The next night, Sindor asked if we could see Ella and Adhemar, since we had to tell them about the trip. I agreed, and we were soon at their apartment. After we told them about the trip, Adhemar took Sin aside to talk, though I am not sure why, leaving Ella and me alone.

"Why did you do it, Lex? Were you not thinking of how it would affect Sindor?" Ella hissed at me in anger.

"Ella, please, calm down about this. Jay and I are over now, and Sin will never find out," I replied, placing my hands on her shoulders.

"I do not see how you could be this cruel. You are hurting him."

"I am not hurting..." I was interupted by Adhemar.

"So when do we leave?" he asked, walking over.

"The ship leaves in four days, but we should get a coach to the coast in three, because the ship leaves early in the evening," I replied.

"And what about our coffins?" Ella asked.

"I have taken care of that. There is no need to worry," I said.

"Good," said Ella, still angry at me. "I am going hunting."

"See you later, Arnon. Al," said Adhemar as he left after Ella.

"Did something happen between you and Ella?" asked Sindor.

"Nothing. I need to feed too," I said, changing the subject. I did not want to talk to Sin about it.

"I have to eat too. So why don't you go after them, and I'll go to that tavern. I will see you back at the apartment."

"Alright."

I walked out to the street with Sindor right behind me, and then kissed Sindor good bye. I then wandered in the dark alleys searching for a victum. I soon passed a tavern that I used to frequent. I took my chances and entered it.

The barkeep was the same old man that was here a couple of years ago. He recognized me instantly and called to me.

As I sat down on a stool at the counter, he said to me, "Long time, no see, Monsieur Alexander. How have you been?"

"I have been alright. And you, David?"

"Not too bad."

"And your daughter?"

"She is just fine. Found herself a very good husband."

"That is great."

"So, how come you left Paris?"

"How did you know I left Paris?"

"You friend, Adonis, told me."

"Oh, well, I just had to leave. Personal reasons."

"And you are entitled to them."

Someone else craved the barkeep's attention, so I walked up to the balcony to see our old place. I was surprised to see Jay. Especially surrounded by a number of young men. He looked up at me and then away.

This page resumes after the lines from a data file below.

-- ==== Sys2Proof/Machine/Encode.lean ====
section
/-! DEFINITION. The accumulators of a context and the re-quantisation of its blocks: what decode units, context ports and
encode units do, for images and for the library's operations alike (06 R200 to R219; 18 R537, R538). -/

namespace Sys2Proof.Machine

/-- An index with its list element. -/
def indexed {α : Type} : Nat → List α → List (Nat × α)
  | _, [] => []
  | n, x :: r => (n, x) :: indexed (n + 1) r

/-! ### Decoding and poisoning (R200, R202) -/

/-- R204: a DISPATCH group copies values unread and never poisons. -/
def neverPoisons (s : State) (k : Nat) : Bool := match groupOfCtx s k with
  | some g => gOp g.record == 0xE
  | none => false

/-- R202, R240: blocks that a contribution's values poison, and its contributor. -/
def recordPoison (k j : Nat) (blocks : List Nat) (s : State) : State :=
  if blocks.isEmpty || neverPoisons s k then s else
  onCtx k (fun c => { c with
    poison := c.poison ++ blocks.filter fun b => !c.poison.contains b
    poisoners := if c.poisoners.contains j then c.poisoners else c.poisoners ++ [j] }) s

/-- Blocks whose values, from an element on, are not all finite. -/
def badBlocks (start : Nat) (vals : List Word) : List Nat :=
  ((indexed start vals).filter fun x => poisons x.2).foldl (fun l x => if l.contains (x.1 / 32) then l else l ++ [x.1 / 32]) []

/-! ### Accumulators (R201, R537) -/

/-- Key of the shadow of lo. -/
def shadowLo (e : Nat) : Nat := 65536 + e

/-- One element combined into an accumulator and its shadow; `load` sets it. -/
def accElem (redop : Nat) (comp load : Bool) (c : Ctx) (e : Nat) (x : Word) : Ctx :=
  let one (hi lo : Word) : Word × Word := if load then (x, 0) else combine redop comp hi lo x
  let (h, l) := one (c.hi.get e) (c.lo.get e)
  let (sh, sl) := one (c.shadow.get e) (c.shadow.get (shadowLo e))
  { c with
    hi := c.hi.set e h
    lo := c.lo.set e l
    shadow := if c.sampled then (c.shadow.set e sh).set (shadowLo e) sl else c.shadow }

/-- R201, R202: values combined into a context from an element on; a dense block whose accumulator is no longer finite is
poisoned. Values for a block that is poisoned already are ignored, those too that the poisoning contribution itself brings, as a
library image combines them after its poison is recorded (the manual speaks of later contributions: DESIGN CHOICE, log 192). -/
def accumulate (k : Nat) (g : Group) (load : Bool) (start : Nat) (vals : List Word) (s : State) : State :=
  let r := g.record
  let ignored (e : Nat) : Bool := opDense (gOp r) && !load && (s.coll.ctx.get k).poison.contains (e / 32)
  let s := onCtx k (fun c => (indexed start vals).foldl (fun c x =>
    if ignored x.1 then c else accElem (gRedop r) (gComp r) load c x.1 x.2) c) s
  if !opDense (gOp r) then s else
  let c := s.coll.ctx.get k
  let bad := badBlocks start ((indexed start vals).map fun x => if poisons (c.hi.get x.1) then c.hi.get x.1 else c.lo.get x.1)
  onCtx k (fun c => { c with poison := c.poison ++ bad.filter fun b => !c.poison.contains b }) s

/-- The value that R201 passes to re-quantisation. -/
def ctxValue (g : Group) (c : Ctx) (e : Nat) : Word := accValue (gComp g.record) (c.hi.get e) (c.lo.get e)

/-- R280: a value as READ and READF answer it for a group bound to a PARAM region. -/
def portValue (g : Group) (c : Ctx) (e : Nat) (v : Word) : Word :=
  if gResident g.record ≠ 0 && c.poison.contains (e / 32) then nan32 else v

/-- R537: whether every accumulator equals its shadow. -/
def shadowAgrees (g : Group) (c : Ctx) : Bool :=
  !c.sampled || (upTo (gElems g.record * (if gOp g.record = 0xD then gRow g.record + 2 else 1))).all fun e =>
    c.hi.get e == c.shadow.get e && c.lo.get e == c.shadow.get (shadowLo e)

/-- CROSSCHECK_FAIL (R538): the chunk ends with COMPUTE_ERROR; stage 0 accumulate, 1 encode. -/
def crosscheckFail (k tile stage : Nat) (s : State) : State :=
  let c := s.coll.ctx.get k
  let die := ctxDie k
  let id := c.group - 1
  let s := endContext k 8 c.arrived s
  raise 0x1002 0 (unitOf die tile 0) (args32 [(id : Int), (c.inst.toNat : Int), (c.chunk : Int), (stage : Int)])
    (count die 0x6002 tile 1 s)

/-! ### Random draws (R208) -/

/-- `n` fresh 16-bit numbers of a die's generator where the mode is STOCHASTIC. -/
def drawBits (die : Nat) (stoch : Bool) : Nat → State → List (Option Nat) × State
  | 0, s => ([], s)
  | n + 1, s =>
    if stoch then
      let (v, s) := drawOn die s
      let (l, s) := drawBits die stoch n s
      (some (v % 65536) :: l, s)
    else
      let (l, s) := drawBits die stoch n s
      (none :: l, s)

/-! ### One block of a dense operation (R219) -/

/-- Where element `e` of a chunk has its residual: the address, if the region is there. -/
def residAddr (s : State) (g : Group) (chunk e : Nat) : Option Nat :=
  let r := g.record
  let w := gResidWidth r
  match regionAt s (gResidual r) with
  | none => none
  | some x =>
    let off := (chunk * gElems r + e) * w
    let b := off / x.blockBytes
    some (x.addr b (x.mainCopy b) + off % x.blockBytes)

/-- R217: the chunk's residuals set to zero after an uncorrectable error. -/
def zeroResiduals (g : Group) (chunk : Nat) (s : State) : State :=
  match residAddr s g chunk 0 with
  | some a => storeMem a (List.replicate (gElems g.record * gResidWidth g.record) 0) s
  | none => s

/-- Key of a block's history byte. -/
def historyKey (die id chunk b : Nat) : Nat := groupKey die id * 2 ^ 56 + chunk * 2 ^ 24 + b

/-- R213: one claim on the budget of the context's instance, and the state after it. -/
def claimBudget (k : Nat) (g : Group) (s : State) : Bool × State :=
  let c := s.coll.ctx.get k
  let die := ctxDie k
  let key := slotOfCtx g die c.inst.toNat
  let x := s.coll.slots.get key
  if x.inst ≠ c.inst then (true, s)
  else
    let room := match escBudget s g die with
      | none => true
      | some n => decide (x.escapes < n)
    if room then (true, onSlot key (fun x => { x with escapes := x.escapes + 1 }) s)
    else if x.degraded then (false, s)
    else
      (false, raise 0x0A02 1 (unitOf die 0 0) (args32 [(gId g.record : Int), (c.inst.toNat : Int)])
        (count die 0x5003 0 1 (onSlot key (fun x => { x with degraded := true }) s)))

/-- R203: a block of `n` elements sent poisoned in a format. -/
def sendPoisoned (k f b n : Nat) (s : State) : Bytes × State :=
  (poisonedBlock f n,
    if neverPoisons s k then s else
    count (ctxDie k) 0x5000 0 1 (onCtx k (fun c => { c with
      poison := if c.poison.contains b then c.poison else c.poison ++ [b] }) s))

/-- R209, R215, R217: what the encodings of a chunk leave behind, once its result is computed and sent: history bytes,
residuals, and the count of saturated elements. The chunk's residual lock is free from here on (R218). -/
def settleEncodings (k : Nat) (sent : Bool) (s : State) : State :=
  let c := s.coll.ctx.get k
  let s := onCtx k (fun c => { c with newHistory := [], newResid := [], saturated := 0 }) s
  let s := if !sent then s else
    let s := s.onColl fun x => { x with history := c.newHistory.foldl (fun t y => t.set y.1 y.2) x.history }
    let s := c.newResid.foldl (fun s y => storeMem y.1 y.2 s) s
    if c.saturated = 0 then s else count (ctxDie k) 0x5001 0 c.saturated s
  s.onColl fun x => { x with residHolder := ⟨x.residHolder.dflt, x.residHolder.cells.filter fun y => y.2 != some k⟩ }

/-- R219 for block `b` with the values handed on by R201; none where a residual could not be read. A second encoding of a block
claims, counts and draws anew, against the same history and residual (DESIGN CHOICE, log 115). -/
def encodeBlock (k : Nat) (g : Group) (b : Nat) (vals : List Word) (s : State) : Option Bytes × State :=
  let r := g.record
  let die := ctxDie k
  let c := s.coll.ctx.get k
  let out := gOut r
  let w := gResidWidth r
  let n := vals.length
  let addr := if gFeedback r then residAddr s g c.chunk (32 * b) else none
  if gFeedback r && (match addr with
      | some a => memBad s a (n * w)
      | none => true) then
    (none, count die 0x5005 0 1 (zeroResiduals g c.chunk s))
  else
    let resid := match addr with
      | some a => (pieces w n (memBytes s.mem a (n * w))).map (residValue w)
      | none => []
    let a := if gFeedback r then (vals.zip resid).map fun x => fAdd x.1 x.2 else vals
    if c.poison.contains b || a.any poisons then
      let (bytes, s) := sendPoisoned k out b n s
      (some bytes, s)
    else
      let E := blockExp out a
      let s := if isBlockFormat out && gSjLimit r ≠ 0xFF then
          let key := historyKey die (gId r) c.chunk b
          let h := (s.coll.history.get key).toNat
          let jump := h != 0xFF && decide ((gSjLimit r : Int) < (E + 127 - h).natAbs)
          let s := if jump then
              count die 0x5004 0 1 (onCtx k (fun c => { c with jumped := c.jumped ++ [b] }) s)
            else s
          onCtx k (fun c => { c with newHistory := c.newHistory ++ [(key, BitVec.ofNat 8 (E + 127).toNat)] }) s
        else s
      let (draws, s) := drawBits die (gStoch r) n s
      let (enc, q, sat) := quantBlock out E draws a
      let wants := isNarrow out && escapes (gEscBound r) (gSatLimit r) (scaledBlock E a) q sat
      let (claimed, s) := if wants then claimBudget k g s else (false, s)
      let (f, E, enc, sat, s) :=
        if claimed then
          let e2 := blockExp (gEsc r) a
          let (d2, s) := drawBits die (gStoch r) n s
          let (enc2, _, sat2) := quantBlock (gEsc r) e2 d2 a
          (gEsc r, e2, enc2, sat2,
            count die 0x5002 0 1 (onCtx k (fun c => { c with escaped := c.escaped ++ [b] }) s))
        else (out, E, enc, sat, s)
      let new := match addr with
        | some p => [(p, (a.zip enc).flatMap fun x => residBytes w (fSub x.1 (sentValue f E x.2)))]
        | none => []
      (some (packBlock f E enc), onCtx k (fun c => { c with
        newResid := c.newResid ++ new
        saturated := c.saturated + sat }) s)

/-- Blocks of a dense result from the values of consecutive elements, block number `b` first. -/
def encodeBlocks (k : Nat) (g : Group) : Nat → Nat → List Word → State → Option Bytes × State
  | 0, _, _, s => (some [], s)
  | n + 1, b, vals, s =>
    match encodeBlock k g b (vals.take 32) s with
    | (none, s) => (none, s)
    | (some x, s) =>
      match encodeBlocks k g n (b + 1) (vals.drop 32) s with
      | (none, s) => (none, s)
      | (some y, s) => (some (x ++ y), s)

/-! ### Plain mode (R205 to R207, R203) -/

/-- One block in plain mode, block `b` of its context's result: a poisoned one is sent as R203 says, the saturated elements
of another are counted once it is sent (R209). -/
def plainBlock (k f : Nat) (stoch : Bool) (b : Nat) (a : List Word) (s : State) : Bytes × State :=
  if a.any poisons then sendPoisoned k f b a.length s
  else
    let E := blockExp f a
    let (d, s) := drawBits (ctxDie k) stoch a.length s
    let (enc, _, sat) := quantBlock f E d a
    (packBlock f E enc, onCtx k (fun c => { c with saturated := c.saturated + sat }) s)

/-- Values in `n` blocks of 32, block number `b` first. -/
def plainBlocks (k f : Nat) (stoch : Bool) : Nat → Nat → List Word → State → Bytes × State
  | 0, _, _, s => ([], s)
  | n + 1, b, a, s =>
    let (x, s) := plainBlock k f stoch b (a.take 32) s
    let (y, s) := plainBlocks k f stoch n (b + 1) (a.drop 32) s
    (x ++ y, s)

/-- The rows of a result, each in blocks of its own, block number `b` first. -/
def plainRows (k f : Nat) (stoch : Bool) : Nat → List (List Word) → State → Bytes × State
  | _, [], s => ([], s)
  | b, a :: r, s =>
    let n := ceilDiv a.length 32
    let (x, s) := plainBlocks k f stoch n b a s
    let (y, s) := plainRows k f stoch (b + n) r s
    (x ++ y, s)

/-! ### The code and trailer of a result (R156, R180, R204) -/

/-- R180: the first of the causes that are not failing; `code` is what the image gave. -/
def resultCode (k : Nat) (g : Group) (code overflow : Nat) (s : State) : Nat :=
  let c := s.coll.ctx.get k
  let x := s.coll.slots.get (slotOfCtx g (ctxDie k) c.inst.toNat)
  if code = 8 then 8
  else if c.readSuspect then 10
  else if code = 7 || !c.poison.isEmpty then 7
  else if code = 6 || overflow ≠ 0 then 6
  else if opDense (gOp g.record) && x.inst = c.inst && x.degraded then 13
  else 0

/-- R204: whether a poisoning value poisons the whole chunk. -/
def wholePoison (op : Nat) : Bool := op == 9 || op == 0xA || op == 0xC || op == 0xD

/-- The trailer of a chunk's result (R156). -/
def resultTrailer (k : Nat) (g : Group) (code valid overflow : Nat) (s : State) : Trailer :=
  let c := s.coll.ctx.get k
  let x := s.coll.slots.get (slotOfCtx g (ctxDie k) c.inst.toNat)
  { members := if code = 7 then c.poisoners else c.arrived
    escape := c.escaped
    jump := c.jumped
    poison := if code = 7 && !opDense (gOp g.record) then upTo 128 else c.poison
    overflow := overflow
    valid := valid
    span := spanOf c
    used := if x.inst = c.inst then x.escapes else 0 }

/-- Whether a context is bound to blocks, which are committed once its result has left the image (08 R281). -/
def bound (k : Nat) (g : Group) (s : State) : Bool := !(boundBlocks s g.record (s.coll.ctx.get k).chunk).isEmpty

/-- A chunk's result leaves the image: code, payload and counts (R243, R244, R180). A failing result, and a chunk poisoned
as a whole, carry no payload. The blocks of a bound chunk are committed whatever the code (08 R281): with code 8 such a
context too is SENDING until its commit. -/
def finishChunk (k code elems valid overflow : Nat) (payload : Bytes) (s : State) : State :=
  match groupOfCtx s k with
  | none => s
  | some g =>
    let c := s.coll.ctx.get k
    let due := bound k g s
    if code = 8 then
      if !due then endContext k 8 c.arrived s
      else
        let s := onCtx k (fun c => { c with commitDue := true }) (settleEncodings k false s)
        completeCtx k (resultHead g c.inst.toNat c.chunk 0 0 8) [] { resultTrailer k g 8 0 overflow s with members := c.arrived } s
    else
      let whole := code = 7 || (wholePoison (gOp g.record) && !c.poison.isEmpty)
      let code := resultCode k g code overflow s
      let h := resultHead g c.inst.toNat c.chunk 0 (if whole then 0 else elems) code
      let t := resultTrailer k g code (if whole then 0 else valid) overflow s
      let t := if whole then { t with poison := upTo 128 } else t
      let s := onCtx k (fun c => { c with commitDue := due }) (settleEncodings k (!whole) s)
      completeCtx k h (if whole then [] else payload) t s

end Sys2Proof.Machine
end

"What are you doing here?" he asked bitterly, playing with the ear of a young boy on his lap.

"I just came to see our old place," I answered.

"Well, you aren't welcome here!" he shouted, pushing the boy off his lap as he jumped up.

Jay pushed past me down the stairs, and I followed him out of the tavern.

"Stop following me!" he shouted angrily.

"Why are you doing this? Please, stop," I said.

He stopped and turned around, glaring at me.

"Stop what? Stop feeling angry about this? Stop loving you? What?" he yelled.

"Yes, stop being angry. I do not want to leave you like this."

"Then don't, Lex!"

"I have to. And in three days time, I will be leaving."

Jay looked away. "I wanted to be with you forever, Lex, the moment I saw you. I knew that. I thought you could never leave me. I thought we were in love. But no! You left me, and you are going to do it again, with that damn human! I can't stop feeling angry about this, Lex, and I will never be your friend. You have to choose between me or Sin! You can not have both!"

Jay turned and ran away. I stood there staring after him, while tears flowed freely down my cheeks. I hated what he had just said to me. I meandered back to my apartment, completely depressed. I had really hoped that Jay would not be so mad at me, but deep down I knew he would never be.

I went straight for my coffin and remained there, thinking about what I had just done to the first person I had ever truly loved. I did not even hear Sin come home.